== Task material

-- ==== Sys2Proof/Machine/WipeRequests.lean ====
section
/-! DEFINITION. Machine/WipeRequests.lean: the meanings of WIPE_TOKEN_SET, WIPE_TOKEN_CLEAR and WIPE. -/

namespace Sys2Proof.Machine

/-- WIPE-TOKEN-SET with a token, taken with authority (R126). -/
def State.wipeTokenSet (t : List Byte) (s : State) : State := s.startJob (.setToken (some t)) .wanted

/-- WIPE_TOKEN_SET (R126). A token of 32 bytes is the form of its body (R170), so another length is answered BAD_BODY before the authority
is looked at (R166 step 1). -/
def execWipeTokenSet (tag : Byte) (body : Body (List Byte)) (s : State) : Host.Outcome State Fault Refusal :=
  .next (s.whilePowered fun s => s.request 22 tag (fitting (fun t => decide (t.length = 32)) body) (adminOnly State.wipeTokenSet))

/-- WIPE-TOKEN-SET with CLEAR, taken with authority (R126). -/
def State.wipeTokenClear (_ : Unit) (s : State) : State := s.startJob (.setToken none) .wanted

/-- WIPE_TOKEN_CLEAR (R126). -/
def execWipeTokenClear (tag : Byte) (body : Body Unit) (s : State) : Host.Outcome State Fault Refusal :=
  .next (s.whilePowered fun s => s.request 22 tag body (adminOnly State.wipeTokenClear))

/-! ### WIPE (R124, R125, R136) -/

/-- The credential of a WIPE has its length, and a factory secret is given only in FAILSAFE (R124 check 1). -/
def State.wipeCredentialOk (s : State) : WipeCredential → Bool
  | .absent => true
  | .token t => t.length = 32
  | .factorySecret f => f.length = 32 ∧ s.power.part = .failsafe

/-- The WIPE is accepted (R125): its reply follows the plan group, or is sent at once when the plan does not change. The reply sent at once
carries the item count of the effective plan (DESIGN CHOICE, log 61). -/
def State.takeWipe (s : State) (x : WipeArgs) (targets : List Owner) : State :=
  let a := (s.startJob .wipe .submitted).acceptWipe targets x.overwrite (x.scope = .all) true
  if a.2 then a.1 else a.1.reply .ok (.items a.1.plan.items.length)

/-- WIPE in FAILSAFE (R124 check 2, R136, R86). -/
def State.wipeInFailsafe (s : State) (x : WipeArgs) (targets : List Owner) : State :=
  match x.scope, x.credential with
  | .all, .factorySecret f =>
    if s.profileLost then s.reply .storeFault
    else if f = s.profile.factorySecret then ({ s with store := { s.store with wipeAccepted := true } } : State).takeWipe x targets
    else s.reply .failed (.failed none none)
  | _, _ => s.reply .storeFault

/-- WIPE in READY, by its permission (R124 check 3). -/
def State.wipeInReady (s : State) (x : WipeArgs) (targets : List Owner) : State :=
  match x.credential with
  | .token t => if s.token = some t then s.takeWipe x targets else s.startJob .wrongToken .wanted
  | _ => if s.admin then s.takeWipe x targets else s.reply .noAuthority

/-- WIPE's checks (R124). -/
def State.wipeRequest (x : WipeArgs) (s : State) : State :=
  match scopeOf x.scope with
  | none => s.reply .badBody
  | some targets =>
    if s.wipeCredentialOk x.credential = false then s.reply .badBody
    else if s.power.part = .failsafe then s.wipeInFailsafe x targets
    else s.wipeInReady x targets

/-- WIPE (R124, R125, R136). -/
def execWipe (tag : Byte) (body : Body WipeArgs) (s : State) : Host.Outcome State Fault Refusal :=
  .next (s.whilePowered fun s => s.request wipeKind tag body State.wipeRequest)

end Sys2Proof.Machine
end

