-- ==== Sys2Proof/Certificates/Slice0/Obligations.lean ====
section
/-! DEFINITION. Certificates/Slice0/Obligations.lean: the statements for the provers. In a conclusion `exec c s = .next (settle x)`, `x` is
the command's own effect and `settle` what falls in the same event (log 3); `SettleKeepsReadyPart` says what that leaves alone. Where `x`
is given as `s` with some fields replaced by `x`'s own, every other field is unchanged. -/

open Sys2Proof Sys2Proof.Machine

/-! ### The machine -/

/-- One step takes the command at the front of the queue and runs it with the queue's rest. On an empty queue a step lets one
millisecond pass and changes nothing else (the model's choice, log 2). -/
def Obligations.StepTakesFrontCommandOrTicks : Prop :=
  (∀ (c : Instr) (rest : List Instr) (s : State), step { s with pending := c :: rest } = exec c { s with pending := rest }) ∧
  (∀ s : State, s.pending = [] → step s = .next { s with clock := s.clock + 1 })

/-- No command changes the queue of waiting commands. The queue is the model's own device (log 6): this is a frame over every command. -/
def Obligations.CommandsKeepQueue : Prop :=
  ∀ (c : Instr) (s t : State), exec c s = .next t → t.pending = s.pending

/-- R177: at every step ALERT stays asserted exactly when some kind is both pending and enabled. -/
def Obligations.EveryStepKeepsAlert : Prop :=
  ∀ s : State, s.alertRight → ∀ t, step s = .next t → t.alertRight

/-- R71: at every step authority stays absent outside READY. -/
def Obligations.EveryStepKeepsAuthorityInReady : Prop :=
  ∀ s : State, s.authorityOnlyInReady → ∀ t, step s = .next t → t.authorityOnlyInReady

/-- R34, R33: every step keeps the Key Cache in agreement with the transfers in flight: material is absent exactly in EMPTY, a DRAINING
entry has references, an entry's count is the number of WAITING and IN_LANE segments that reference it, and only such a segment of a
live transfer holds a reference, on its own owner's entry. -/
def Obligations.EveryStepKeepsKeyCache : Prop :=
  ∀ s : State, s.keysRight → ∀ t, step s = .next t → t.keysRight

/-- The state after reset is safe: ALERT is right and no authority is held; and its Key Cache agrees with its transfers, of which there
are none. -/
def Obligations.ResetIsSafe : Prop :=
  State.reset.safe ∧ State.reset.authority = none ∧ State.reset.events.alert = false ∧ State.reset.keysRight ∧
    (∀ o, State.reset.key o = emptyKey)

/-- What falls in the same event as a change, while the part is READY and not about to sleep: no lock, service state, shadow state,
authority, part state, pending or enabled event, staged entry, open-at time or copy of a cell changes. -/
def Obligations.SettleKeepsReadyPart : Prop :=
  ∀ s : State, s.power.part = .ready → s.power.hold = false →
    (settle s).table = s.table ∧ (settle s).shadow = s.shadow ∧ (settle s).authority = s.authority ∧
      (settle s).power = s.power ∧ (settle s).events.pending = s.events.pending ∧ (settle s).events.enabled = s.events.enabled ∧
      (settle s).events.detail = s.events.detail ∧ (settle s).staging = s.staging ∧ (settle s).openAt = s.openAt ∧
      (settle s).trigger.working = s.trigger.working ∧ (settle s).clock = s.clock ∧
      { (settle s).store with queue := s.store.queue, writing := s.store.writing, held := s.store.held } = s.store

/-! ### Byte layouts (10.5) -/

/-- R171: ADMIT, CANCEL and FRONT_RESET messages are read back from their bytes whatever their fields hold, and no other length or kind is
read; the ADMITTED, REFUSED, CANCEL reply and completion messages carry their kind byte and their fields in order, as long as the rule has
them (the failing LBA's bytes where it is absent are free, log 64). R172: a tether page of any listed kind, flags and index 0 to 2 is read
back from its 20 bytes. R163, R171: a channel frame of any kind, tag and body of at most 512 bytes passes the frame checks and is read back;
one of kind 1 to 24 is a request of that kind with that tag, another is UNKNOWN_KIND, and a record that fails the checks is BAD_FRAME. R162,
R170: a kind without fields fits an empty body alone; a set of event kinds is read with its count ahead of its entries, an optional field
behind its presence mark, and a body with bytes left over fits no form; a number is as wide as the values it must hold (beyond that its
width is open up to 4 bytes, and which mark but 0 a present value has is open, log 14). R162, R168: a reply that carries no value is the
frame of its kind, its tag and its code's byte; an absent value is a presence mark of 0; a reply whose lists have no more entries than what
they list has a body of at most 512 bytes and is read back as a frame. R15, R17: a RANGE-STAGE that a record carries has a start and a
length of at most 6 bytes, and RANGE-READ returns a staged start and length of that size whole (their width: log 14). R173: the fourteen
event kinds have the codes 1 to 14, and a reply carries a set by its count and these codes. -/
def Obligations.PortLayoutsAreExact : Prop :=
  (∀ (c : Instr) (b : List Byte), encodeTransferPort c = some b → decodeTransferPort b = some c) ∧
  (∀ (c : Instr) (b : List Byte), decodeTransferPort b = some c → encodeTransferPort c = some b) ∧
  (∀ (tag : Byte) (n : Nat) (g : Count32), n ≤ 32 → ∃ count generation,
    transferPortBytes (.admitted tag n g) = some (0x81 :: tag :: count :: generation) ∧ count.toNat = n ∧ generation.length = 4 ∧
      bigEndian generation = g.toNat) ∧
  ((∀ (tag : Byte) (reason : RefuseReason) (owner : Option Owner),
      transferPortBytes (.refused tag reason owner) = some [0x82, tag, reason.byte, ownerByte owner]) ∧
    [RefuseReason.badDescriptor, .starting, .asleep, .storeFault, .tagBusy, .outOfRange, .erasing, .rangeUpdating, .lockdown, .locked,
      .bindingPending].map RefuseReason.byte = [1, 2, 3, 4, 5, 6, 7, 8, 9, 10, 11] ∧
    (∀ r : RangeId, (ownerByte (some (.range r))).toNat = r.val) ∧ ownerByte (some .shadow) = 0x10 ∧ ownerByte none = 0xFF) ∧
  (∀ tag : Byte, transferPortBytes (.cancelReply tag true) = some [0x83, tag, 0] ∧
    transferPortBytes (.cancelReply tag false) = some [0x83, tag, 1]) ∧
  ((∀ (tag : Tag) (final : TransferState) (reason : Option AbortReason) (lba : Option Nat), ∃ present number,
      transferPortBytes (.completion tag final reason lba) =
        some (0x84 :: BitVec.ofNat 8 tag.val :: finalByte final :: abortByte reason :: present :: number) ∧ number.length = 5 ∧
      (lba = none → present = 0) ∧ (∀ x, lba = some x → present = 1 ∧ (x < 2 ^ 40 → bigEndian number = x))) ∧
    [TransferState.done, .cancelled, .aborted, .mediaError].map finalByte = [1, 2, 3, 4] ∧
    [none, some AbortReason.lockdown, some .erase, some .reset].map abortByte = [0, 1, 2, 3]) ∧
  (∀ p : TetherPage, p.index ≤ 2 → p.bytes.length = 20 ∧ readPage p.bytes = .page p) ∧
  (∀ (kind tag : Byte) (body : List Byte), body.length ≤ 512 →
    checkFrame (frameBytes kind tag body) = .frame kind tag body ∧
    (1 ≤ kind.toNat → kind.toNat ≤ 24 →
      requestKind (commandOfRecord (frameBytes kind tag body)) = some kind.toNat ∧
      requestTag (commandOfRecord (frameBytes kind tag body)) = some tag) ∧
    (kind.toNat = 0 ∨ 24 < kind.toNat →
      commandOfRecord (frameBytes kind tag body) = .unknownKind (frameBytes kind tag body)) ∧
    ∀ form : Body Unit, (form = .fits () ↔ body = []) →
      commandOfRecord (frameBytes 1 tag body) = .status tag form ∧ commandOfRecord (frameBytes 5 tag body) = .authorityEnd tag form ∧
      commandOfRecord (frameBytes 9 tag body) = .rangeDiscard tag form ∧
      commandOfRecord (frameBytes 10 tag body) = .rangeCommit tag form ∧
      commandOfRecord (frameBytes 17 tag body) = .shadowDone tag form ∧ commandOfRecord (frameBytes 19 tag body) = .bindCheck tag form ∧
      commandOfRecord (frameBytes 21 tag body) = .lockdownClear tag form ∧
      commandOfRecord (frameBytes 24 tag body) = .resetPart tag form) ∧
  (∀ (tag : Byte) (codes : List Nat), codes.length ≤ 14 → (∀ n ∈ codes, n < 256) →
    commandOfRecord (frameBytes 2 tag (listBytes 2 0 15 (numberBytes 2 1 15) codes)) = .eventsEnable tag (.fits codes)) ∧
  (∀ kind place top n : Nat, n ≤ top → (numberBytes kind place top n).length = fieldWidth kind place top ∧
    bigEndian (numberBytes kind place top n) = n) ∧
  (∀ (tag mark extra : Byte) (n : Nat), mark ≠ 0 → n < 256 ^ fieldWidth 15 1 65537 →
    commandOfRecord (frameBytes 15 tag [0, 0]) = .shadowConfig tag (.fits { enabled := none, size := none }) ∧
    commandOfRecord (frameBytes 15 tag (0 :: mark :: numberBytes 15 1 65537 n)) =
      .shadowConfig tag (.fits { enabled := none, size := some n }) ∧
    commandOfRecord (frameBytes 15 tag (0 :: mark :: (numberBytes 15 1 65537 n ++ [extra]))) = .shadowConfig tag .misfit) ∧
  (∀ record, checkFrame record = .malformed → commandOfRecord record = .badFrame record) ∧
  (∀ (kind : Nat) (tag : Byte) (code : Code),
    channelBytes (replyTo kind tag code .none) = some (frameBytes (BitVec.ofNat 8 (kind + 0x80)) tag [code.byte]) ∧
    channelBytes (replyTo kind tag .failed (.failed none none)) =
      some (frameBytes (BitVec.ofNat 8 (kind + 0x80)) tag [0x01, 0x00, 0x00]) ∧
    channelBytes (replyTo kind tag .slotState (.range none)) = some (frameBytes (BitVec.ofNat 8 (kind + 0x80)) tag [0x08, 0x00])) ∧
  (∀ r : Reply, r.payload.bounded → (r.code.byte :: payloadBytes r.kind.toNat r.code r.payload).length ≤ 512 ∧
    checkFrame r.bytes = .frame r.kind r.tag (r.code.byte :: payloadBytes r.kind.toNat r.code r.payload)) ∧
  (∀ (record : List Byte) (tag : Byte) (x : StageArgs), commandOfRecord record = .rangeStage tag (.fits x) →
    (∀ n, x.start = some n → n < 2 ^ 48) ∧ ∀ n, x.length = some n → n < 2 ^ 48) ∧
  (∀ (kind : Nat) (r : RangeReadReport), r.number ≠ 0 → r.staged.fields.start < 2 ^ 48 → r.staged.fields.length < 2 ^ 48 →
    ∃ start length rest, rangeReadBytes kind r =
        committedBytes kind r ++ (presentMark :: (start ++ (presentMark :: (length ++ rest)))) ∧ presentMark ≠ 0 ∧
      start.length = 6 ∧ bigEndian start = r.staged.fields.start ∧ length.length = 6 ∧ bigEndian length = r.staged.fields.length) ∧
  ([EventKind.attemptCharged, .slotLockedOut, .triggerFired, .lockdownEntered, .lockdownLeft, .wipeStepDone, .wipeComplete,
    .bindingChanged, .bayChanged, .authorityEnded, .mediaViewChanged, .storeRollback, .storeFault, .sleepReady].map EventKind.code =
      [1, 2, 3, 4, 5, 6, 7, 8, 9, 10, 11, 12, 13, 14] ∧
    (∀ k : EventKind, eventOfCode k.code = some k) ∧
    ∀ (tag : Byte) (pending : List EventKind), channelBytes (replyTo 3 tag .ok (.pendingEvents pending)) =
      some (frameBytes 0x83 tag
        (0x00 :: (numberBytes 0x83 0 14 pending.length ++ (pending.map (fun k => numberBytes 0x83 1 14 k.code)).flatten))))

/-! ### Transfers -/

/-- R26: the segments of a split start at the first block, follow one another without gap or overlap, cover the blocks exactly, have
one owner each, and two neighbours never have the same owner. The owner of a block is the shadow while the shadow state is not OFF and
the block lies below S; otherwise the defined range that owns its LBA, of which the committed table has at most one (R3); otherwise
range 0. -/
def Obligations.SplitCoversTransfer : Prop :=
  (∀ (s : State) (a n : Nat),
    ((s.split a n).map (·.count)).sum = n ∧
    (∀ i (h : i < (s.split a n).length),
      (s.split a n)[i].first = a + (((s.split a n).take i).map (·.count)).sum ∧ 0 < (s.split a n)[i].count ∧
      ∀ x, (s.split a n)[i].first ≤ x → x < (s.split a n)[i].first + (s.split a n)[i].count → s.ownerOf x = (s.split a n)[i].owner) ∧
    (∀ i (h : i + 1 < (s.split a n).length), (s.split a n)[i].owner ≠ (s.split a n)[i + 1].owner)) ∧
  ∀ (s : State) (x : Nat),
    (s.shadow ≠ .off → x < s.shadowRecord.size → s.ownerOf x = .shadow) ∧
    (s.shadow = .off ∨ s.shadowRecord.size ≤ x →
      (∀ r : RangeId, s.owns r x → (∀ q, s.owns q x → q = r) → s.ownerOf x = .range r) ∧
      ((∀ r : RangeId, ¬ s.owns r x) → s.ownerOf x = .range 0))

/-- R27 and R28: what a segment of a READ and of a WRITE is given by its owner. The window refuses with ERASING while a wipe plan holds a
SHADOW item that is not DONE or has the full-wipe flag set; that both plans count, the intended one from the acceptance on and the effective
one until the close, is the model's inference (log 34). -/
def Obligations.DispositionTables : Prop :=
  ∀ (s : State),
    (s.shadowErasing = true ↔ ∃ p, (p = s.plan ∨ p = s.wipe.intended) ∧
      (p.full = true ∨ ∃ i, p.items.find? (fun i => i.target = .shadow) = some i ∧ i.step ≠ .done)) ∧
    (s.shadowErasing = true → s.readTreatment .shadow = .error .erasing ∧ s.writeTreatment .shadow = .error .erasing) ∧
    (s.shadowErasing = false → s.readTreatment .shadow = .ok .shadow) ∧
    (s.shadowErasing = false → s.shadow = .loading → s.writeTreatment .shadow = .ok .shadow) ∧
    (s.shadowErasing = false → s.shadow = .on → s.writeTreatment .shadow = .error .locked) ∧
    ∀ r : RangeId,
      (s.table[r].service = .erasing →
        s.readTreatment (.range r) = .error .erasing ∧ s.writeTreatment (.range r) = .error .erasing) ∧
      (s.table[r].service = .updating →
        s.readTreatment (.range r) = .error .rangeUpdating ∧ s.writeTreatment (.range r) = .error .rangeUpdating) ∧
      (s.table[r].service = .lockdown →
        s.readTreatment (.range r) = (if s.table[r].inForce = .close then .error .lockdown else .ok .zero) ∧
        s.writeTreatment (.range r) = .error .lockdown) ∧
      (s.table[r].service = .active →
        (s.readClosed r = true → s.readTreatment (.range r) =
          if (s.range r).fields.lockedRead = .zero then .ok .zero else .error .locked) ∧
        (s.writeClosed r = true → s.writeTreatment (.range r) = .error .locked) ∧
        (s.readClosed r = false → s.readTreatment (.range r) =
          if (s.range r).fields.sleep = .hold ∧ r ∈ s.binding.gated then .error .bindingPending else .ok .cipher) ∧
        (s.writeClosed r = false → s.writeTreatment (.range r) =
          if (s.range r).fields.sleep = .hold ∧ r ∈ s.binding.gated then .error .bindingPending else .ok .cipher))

====

Required work
Reproduce exactly the lines of the records above from the one with "match x.credential with" to the one with "R125, R136). -/", both included, and leave out everything else.

Result of the task
  match x.credential with
  | .token t => if s.token = some t then s.takeWipe x targets else s.startJob .wrongToken .wanted
  | _ => if s.admin then s.takeWipe x targets else s.reply .noAuthority

/-- WIPE's checks (R124). -/
def State.wipeRequest (x : WipeArgs) (s : State) : State :=
  match scopeOf x.scope with
  | none => s.reply .badBody
  | some targets =>
    if s.wipeCredentialOk x.credential = false then s.reply .badBody
    else if s.power.part = .failsafe then s.wipeInFailsafe x targets
    else s.wipeInReady x targets

/-- WIPE (R124, R125, R136). -/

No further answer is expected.